- Education: University of Turin State University of New York
- Scientific career
- Workplaces: Istituto Nazionale di Fisica Nucleare California Institute of Technology Polytechnic University of Turin

= Anna Ceresole =

Italian theoretical physicist

Anna Ceresole (born 1961) is an Italian high energy physicist and Director of Research in Theoretical Physics at the Istituto Nazionale di Fisica Nucleare (INFN). She is interested in quantum field theory, supergravity and string theory.

== Early life and education ==
Ceresole was born in Turin and studied at the University of Turin. Her thesis considered Kaluza–Klein theory and supergravity, which resulted in published work with Pietro Fré and Hermann Nicolai.
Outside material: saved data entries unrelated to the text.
/-- The reductions of integer types: the sum, maximum or minimum of the enabled lanes, written to every enabled lane; of floating types: the
value of the pairwise tree (R177). -/
def Obligations.VectorReductions : Prop :=
  ∀ (u : VectorSlot) (ty k : BitVec 4) (sat : Bool) (d x : SliceOp) (s : State),
    let t := vtypeD ty
    let c := s.core s.cur
    let cl := clusterOf u
    let m := c.mask cl k.toNat
    let lanes := (List.range 256).filter (fun l => m.getLsbD l)
    let ints := lanes.map (fun l => (t.value (c.elem cl t x l)).toI)
    let pats := fun (none : Nat) => (List.range 256).map (fun l => if m.getLsbD l then c.elem cl t x l else none)
    let gives := fun (i : Instr) (lat : Nat) (v : Nat) => WellFormed i → s.Serves i →
      ∃ z, exec i s = .next z ∧ s.LanesSet z u.slot.index lat cl d m (fun _ => v)
    (∀ sg n, t = .int sg n →
      gives (.vredadd u ty k sat d x) 4 (fitInt sg n d.w sat (ints.foldr (· + ·) 0)) ∧
      gives (.vredmax u ty k d x) 4 (fitInt sg n d.w false (ints.foldr max (intMin sg n))) ∧
      gives (.vredmin u ty k d x) 4 (fitInt sg n d.w false (ints.foldr min (intMax sg n)))) ∧
    (∀ g, t = .flt g →
      gives (.vredadd u ty k sat d x) 12
        (treeOf 0 (fun a b => g.round ((g.value a).add (g.value b))) (pats (2 ^ (g.width - 1)))) ∧
      gives (.vredmax u ty k d x) 6 (treeOf 0 (maxPat (.flt g)) (pats (g.infPattern + 2 ^ (g.width - 1)))) ∧
      gives (.vredmin u ty k d x) 6 (treeOf 0 (minPat (.flt g)) (pats g.infPattern)))

/-- Permute, rotate, the move to the other cluster, pack and unpack (R178, R180, R181). -/
def Obligations.VectorCrossLane : Prop :=
  ∀ (u : VectorSlot) (ty k : BitVec 4) (sat : Bool) (d x y : SliceOp) (dist : BitVec 8) (fmt : BitVec 5) (s : State),
    let t := vtypeD ty
    let c := s.core s.cur
    let cl := clusterOf u
    let raw := fun (o : SliceOp) (l : Nat) => laneOf (c.sliceLines cl o.start.toNat o.w) l
    let gives := fun (i : Instr) (lat : Nat) (into : Bool) (f : Nat → Nat) => WellFormed i → s.Serves i →
      ∃ z, exec i s = .next z ∧ s.LanesSet z u.slot.index lat into d (c.mask into k.toNat) f
    gives (.vperm u ty k d x y) 2 cl (fun l => fit t d.w false (patConv t (c.elem cl t x (raw y l % 256)))) ∧
    gives (.vrot u ty k d x dist) 2 cl (fun l => fit t d.w false (patConv t (c.elem cl t x ((l + 256 - dist.toNat) % 256)))) ∧
    gives (.xmov u k d x) 2 (!cl) (fun l => raw x l) ∧
    gives (.vpack u ty k sat d x fmt) 4 cl (fun l => packBits (narrowFmt fmt).width ((List.range (4 * x.w / t.width)).map (fun i =>
      convertPattern (t.value (raw x l / 2 ^ (t.width * i) % 2 ^ t.width)) (narrowFmt fmt) sat))) ∧
    gives (.vunpk u ty k d x fmt) 4 cl (fun l => packBits t.width ((List.range (4 * x.w / (narrowFmt fmt).width)).map (fun i =>
      convertPattern ((narrowFmt fmt).value (raw x l / 2 ^ ((narrowFmt fmt).width * i) % 2 ^ (narrowFmt fmt).width)) t false)))

/-- The long operations of `vb`: one rounding for divide and square root, two for the approximations, with their latencies; the deprecated
instructions land after 12 cycles and hold the next bundle back for 4 or 10. Rounded to P12, 1/x and 1/√x are compared exactly with the midpoints
of the patterns; 2^x and log2 x exactly where they are integer powers and integers, and else to within 2^-200 of the power and 2^-99 of the
logarithm, which leaves open only a midpoint that close; and each has its special values (R158, R182 to R184). -/
def Obligations.LongAndDeprecatedOperations : Prop :=
  ∀ (u : VectorSlot) (ty k : BitVec 4) (d x y : SliceOp) (s : State) (g : FFmt), vtypeD ty = .flt g →
    let t := vtypeD ty
    let c := s.core s.cur
    let X := fun l => g.value (c.elem true t x l)
    let Y := fun l => g.value (c.elem true t y l)
    let dv := if ty = 8 then 22 else if c.latcls.getLsbD 1 then 16 else 14
    let twice := fun (p : Nat) => g.round (FFmt.p12.value p)
    let gives := fun (i : Instr) (lat : Nat) (f : Nat → Nat) => WellFormed i → s.Serves i →
      ∃ z, exec i s = .next z ∧ s.LanesSet z 4 lat true d (c.mask true k.toNat) f
    let expands := fun (i : Instr) (slot steps : Nat) (cl : Bool) (f : Nat → Nat) => WellFormed i → s.Serves i →
      ∃ z, s.LanesSet z slot 12 cl d (c.mask cl k.toNat) f ∧ exec i s = .next (z.updCore s.cur (fun e => { e with
        expand := some (s.now + steps, c.nextId)
        markLoops := c.regs.loops
        markPc := c.regs.pc.toNat }))
    gives (.vdiv ty k d x y) dv (fun l => g.div (X l) (Y l)) ∧
    gives (.vsqrt ty k d x) dv (fun l => g.sqrt (X l)) ∧
    gives (.vrcp ty k d x) 8 (fun l => twice (FFmt.p12.recip (X l))) ∧
    gives (.vrsq ty k d x) 8 (fun l => twice (FFmt.p12.rsqrt (X l))) ∧
    gives (.vexp2 ty k d x) 10 (fun l => twice (FFmt.p12.exp2 (X l))) ∧
    gives (.vlog2 ty k d x) 10 (fun l => twice (FFmt.p12.log2 (X l))) ∧
    expands (.vrcpl ty k d x) 4 4 true (fun l => g.recip (X l)) ∧
    expands (.vsumx u ty k d x) u.slot.index 10 (clusterOf u) (fun _ => g.round (exactSum (((List.range 256).filter
      (fun l => (c.mask (clusterOf u) k.toNat).getLsbD l)).map (fun l => g.value (c.elem (clusterOf u) t x l))))) ∧
    let f := FFmt.p12
    let inf := fun (neg : Bool) => f.infPattern + f.signBit neg
    let nan := f.round .nan
    (f.recip .nan = nan ∧ f.rsqrt .nan = nan ∧ f.exp2 .nan = nan ∧ f.log2 .nan = nan) ∧
    (∀ neg : Bool, f.recip (.inf neg) = f.signBit neg ∧ f.rsqrt (.inf neg) = (if neg then nan else 0) ∧
      f.exp2 (.inf neg) = (if neg then 0 else inf false) ∧ f.log2 (.inf neg) = (if neg then nan else inf false)) ∧
    ∀ (neg : Bool) (m : Nat) (e : Int),
      let v := FVal.fin neg m e
      let X := ratOf false m e
      let pow : Real := (2 : Real) ^ ((ratOf neg m e : Rat) : Real)
      let log : Real := |Real.logb 2 ((X : Rat) : Real)|
      let δ : Real := (2 : Real) ^ (-200 : Int)
      let ε : Real := (2 : Real) ^ (-99 : Int)
      (m = 0 → f.recip v = inf neg ∧ f.rsqrt v = inf neg ∧ f.exp2 v = f.round (.fin false 1 0) ∧ f.log2 v = inf true) ∧
      (m ≠ 0 → ∃ p, f.recip v = p + f.signBit neg ∧ f.Rounds (fun μ => 1 ≤ X * μ) (fun μ => X * μ ≤ 1) p) ∧
      (m ≠ 0 → neg = true → f.rsqrt v = nan ∧ f.log2 v = nan) ∧
      (m ≠ 0 → m < 2 ^ 64 → neg = false →
        f.Rounds (fun μ => 1 ≤ X * (μ * μ)) (fun μ => X * (μ * μ) ≤ 1) (f.rsqrt v)) ∧
      (∀ i : Int, ratOf neg m e = i → f.exp2 v = f.round (.fin false 1 i)) ∧
      (∀ i : Int, neg = false → X = (2 : Rat) ^ i → f.log2 v = f.round (.fin (decide (i < 0)) i.natAbs 0)) ∧
      (m < 2 ^ 64 → -1100 ≤ e →
        ((f.overflow : Real) ≤ pow * (1 - δ) → f.exp2 v = f.infPattern) ∧
        (pow * (1 + δ) < (f.overflow : Real) →
          f.Between (fun μ => pow * (1 - δ) ≤ (μ : Real)) (fun μ => (μ : Real) ≤ pow * (1 + δ)) (f.exp2 v))) ∧
      (m ≠ 0 → m < 2 ^ 64 → -1100 ≤ e → e ≤ 1100 → neg = false → ∃ p, f.log2 v = p + f.signBit (decide (X < 1)) ∧
        f.Between (fun μ => log - ε ≤ (μ : Real)) (fun μ => (μ : Real) ≤ log + ε) p)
She earned her PhD at the State University of New York at Stony Brook in 1989, working with Peter van Nieuwenhuizen. Here she was a Fulbright Program Fellow.

== Research ==
Ceresole joined California Institute of Technology in 1989, working as a postdoctoral fellow. She was appointed as a research fellow at the University of Turin in 1992. In 1998 she joined CERN as a visiting scientist. She was made research professor at the Polytechnic University of Turin in 2003. In 2004 she described a superpotential that supported a class of stable extremal black holes. She works on special Kähler manifold geometry and black hole solutions in supergravity.

She was a team member of the European Research Council Advanced Investigator Grant, Supersymmetry, Quantum Gravity and Gauge Fields. She was a working group leader for the European Cooperation in Science and Technology String Theory Universe COST action.

In 2015 she was appointed as the coordinator of the Istituto Nazionale di Fisica Nucleare Theory Group in Torino. Since 2017 she is part of the Management Committee of the Arnold Regge Centre for Algebra, Geometry and Theoretical Physics, a collaboration between the University of Turin and University of Eastern Piedmont. She has been Scientific Advisor for several international string theory conferences. She has contributed to many important textbooks on geometry and supergravity.